The important thing is not whether open-source or proprietary products "win," but that government IT leaders know the facts about each option and biases on either side are rooted out. Armed with that knowledge, managers can then make objective decisions about the best product or suite of products for each project.

Stevens is a freelance journalist who has written about information technology since 1982.


How it works

Open-source software covers programs, operating systems and development tools in which the source code is available for anyone to use and modify. The source code is typically created by a group of programmers, and often many more provide patches, application program interfaces and modifications, which anyone can download and use.

Open-source software is usually free, except when obtained from a vendor that bundles the software with support services.

Some of the most popular open-source products are:

Linux: An open-source operating system that runs on a large number of hardware platforms and can be used to replace proprietary systems such as Unix, Microsoft Corp.'s Windows or Apple Computer Inc.'s Macintosh OS.
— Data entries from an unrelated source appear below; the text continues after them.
/-! ### setLane -/

@[simp] theorem State.setLane_regs (b : Nat) (l : Lane) : (s.setLane b l).regs = s.regs := rfl
@[simp] theorem State.setLane_latch (b : Nat) (l : Lane) : (s.setLane b l).latch = s.latch := rfl
@[simp] theorem State.setLane_sram (b : Nat) (l : Lane) : (s.setLane b l).sram = s.sram := rfl
@[simp] theorem State.setLane_mgmt (b : Nat) (l : Lane) : (s.setLane b l).mgmt = s.mgmt := rfl
@[simp] theorem State.setLane_ospi0 (b : Nat) (l : Lane) : (s.setLane b l).ospi0 = s.ospi0 := rfl
@[simp] theorem State.setLane_ospi1 (b : Nat) (l : Lane) : (s.setLane b l).ospi1 = s.ospi1 := rfl
@[simp] theorem State.setLane_dbe (b : Nat) (l : Lane) : (s.setLane b l).dbe = s.dbe := rfl
@[simp] theorem State.setLane_sbe (b : Nat) (l : Lane) : (s.setLane b l).sbe = s.sbe := rfl
@[simp] theorem State.setLane_pwr (b : Nat) (l : Lane) : (s.setLane b l).pwr = s.pwr := rfl
@[simp] theorem State.setLane_pins (b : Nat) (l : Lane) : (s.setLane b l).pins = s.pins := rfl
@[simp] theorem State.setLane_clk (b : Nat) (l : Lane) : (s.setLane b l).clk = s.clk := rfl
@[simp] theorem State.setLane_ev (b : Nat) (l : Lane) : (s.setLane b l).ev = s.ev := rfl
@[simp] theorem State.setLane_rxQ (b : Nat) (l : Lane) : (s.setLane b l).rxQ = s.rxQ := rfl
@[simp] theorem State.setLane_admQ (b : Nat) (l : Lane) : (s.setLane b l).admQ = s.admQ := rfl
@[simp] theorem State.setLane_gnd (b : Nat) (l : Lane) : (s.setLane b l).gnd = s.gnd := rfl
@[simp] theorem State.setLane_outQ (b : Nat) (l : Lane) : (s.setLane b l).outQ = s.outQ := rfl
@[simp] theorem State.setLane_sending (b : Nat) (l : Lane) : (s.setLane b l).sending = s.sending := rfl
@[simp] theorem State.setLane_sent (b : Nat) (l : Lane) : (s.setLane b l).sent = s.sent := rfl
@[simp] theorem State.setLane_eth (b : Nat) (l : Lane) : (s.setLane b l).eth = s.eth := rfl
@[simp] theorem State.setLane_can (b : Nat) (l : Lane) : (s.setLane b l).can = s.can := rfl
@[simp] theorem State.setLane_t1s (b : Nat) (l : Lane) : (s.setLane b l).t1s = s.t1s := rfl
@[simp] theorem State.setLane_egr (b : Nat) (l : Lane) : (s.setLane b l).egr = s.egr := rfl
@[simp] theorem State.setLane_mdioQ (b : Nat) (l : Lane) : (s.setLane b l).mdioQ = s.mdioQ := rfl
@[simp] theorem State.setLane_tsq (b : Nat) (l : Lane) : (s.setLane b l).tsq = s.tsq := rfl
@[simp] theorem State.setLane_tsqLost (b : Nat) (l : Lane) : (s.setLane b l).tsqLost = s.tsqLost := rfl
@[simp] theorem State.setLane_tbl (b : Nat) (l : Lane) : (s.setLane b l).tbl = s.tbl := rfl
@[simp] theorem State.setLane_prs (b : Nat) (l : Lane) : (s.setLane b l).prs = s.prs := rfl
@[simp] theorem State.setLane_capQ (b : Nat) (l : Lane) : (s.setLane b l).capQ = s.capQ := rfl
@[simp] theorem State.setLane_evQ (b : Nat) (l : Lane) : (s.setLane b l).evQ = s.evQ := rfl
@[simp] theorem State.setLane_keys (b : Nat) (l : Lane) : (s.setLane b l).keys = s.keys := rfl
@[simp] theorem State.setLane_otp (b : Nat) (l : Lane) : (s.setLane b l).otp = s.otp := rfl
@[simp] theorem State.setLane_otpRead (b : Nat) (l : Lane) : (s.setLane b l).otpRead = s.otpRead := rfl
@[simp] theorem State.setLane_eye (b : Nat) (l : Lane) : (s.setLane b l).eye = s.eye := rfl
@[simp] theorem State.setLane_readPort (b : Nat) (l : Lane) : (s.setLane b l).readPort = s.readPort := rfl
@[simp] theorem State.setLane_readHigh (b : Nat) (l : Lane) : (s.setLane b l).readHigh = s.readHigh := rfl
@[simp] theorem State.setLane_resv (b : Nat) (l : Lane) : (s.setLane b l).resv = s.resv := rfl
@[simp] theorem State.setLane_spQ (b : Nat) (l : Lane) : (s.setLane b l).spQ = s.spQ := rfl
@[simp] theorem State.setLane_brgQ (b : Nat) (l : Lane) : (s.setLane b l).brgQ = s.brgQ := rfl
@[simp] theorem State.setLane_smp (b : Nat) (l : Lane) : (s.setLane b l).smp = s.smp := rfl
@[simp] theorem State.setLane_sig (b : Nat) (l : Lane) : (s.setLane b l).sig = s.sig := rfl
@[simp] theorem State.setLane_chain (b : Nat) (l : Lane) : (s.setLane b l).chain = s.chain := rfl
@[simp] theorem State.setLane_brg (b : Nat) (l : Lane) : (s.setLane b l).brg = s.brg := rfl
@[simp] theorem State.setLane_ldr (b : Nat) (l : Lane) : (s.setLane b l).ldr = s.ldr := rfl
@[simp] theorem State.setLane_phy (b : Nat) (l : Lane) : (s.setLane b l).phy = s.phy := rfl
@[simp] theorem State.setLane_stg (b : Nat) (l : Lane) : (s.setLane b l).stg = s.stg := rfl
@[simp] theorem State.setLane_freeCtr (b : Nat) (l : Lane) : (s.setLane b l).freeCtr = s.freeCtr := rfl
@[simp] theorem State.setLane_pending (b : Nat) (l : Lane) : (s.setLane b l).pending = s.pending := rfl
@[simp] theorem State.setLane_cyc (b : Nat) (l : Lane) : (s.setLane b l).cyc = s.cyc := rfl
@[simp] theorem State.setLane_sinceDue (b : Nat) (l : Lane) : (s.setLane b l).sinceDue = s.sinceDue := rfl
Apache Web Server: A popular, free, Unix-based Web server from the Apache Group. The name comes from the many available add-ons and patches which make the product "a patchy server." MySQL and PostgreSQL are open-source relational databases that use standard Structured Query Language, or SQL.


By the numbers

A convincing case

The cost of open-source products ranges from free to relatively low, compared to analogous proprietary products. Some organizations, such as the Census Bureau, have actually been able to complete entire information technology projects with no procurement budget. But many cannot realistically use a product for which they have no vendor support. They will often purchase the open-source product from a vendor, who certifies its version of the product and provides documentation and support for it.

An IDC study, the "Role of Linux in Reducing the Cost of Enterprise Computing," compares the three-year cost of ownership of companies deploying Red Hat Inc. Linux on the Intel Corp. platform and those using Unix on reduced instruction-set computing-based systems. The study states that costs associated with Linux are "dramatically lower" for hardware and software and are also comparable or lower for staffing.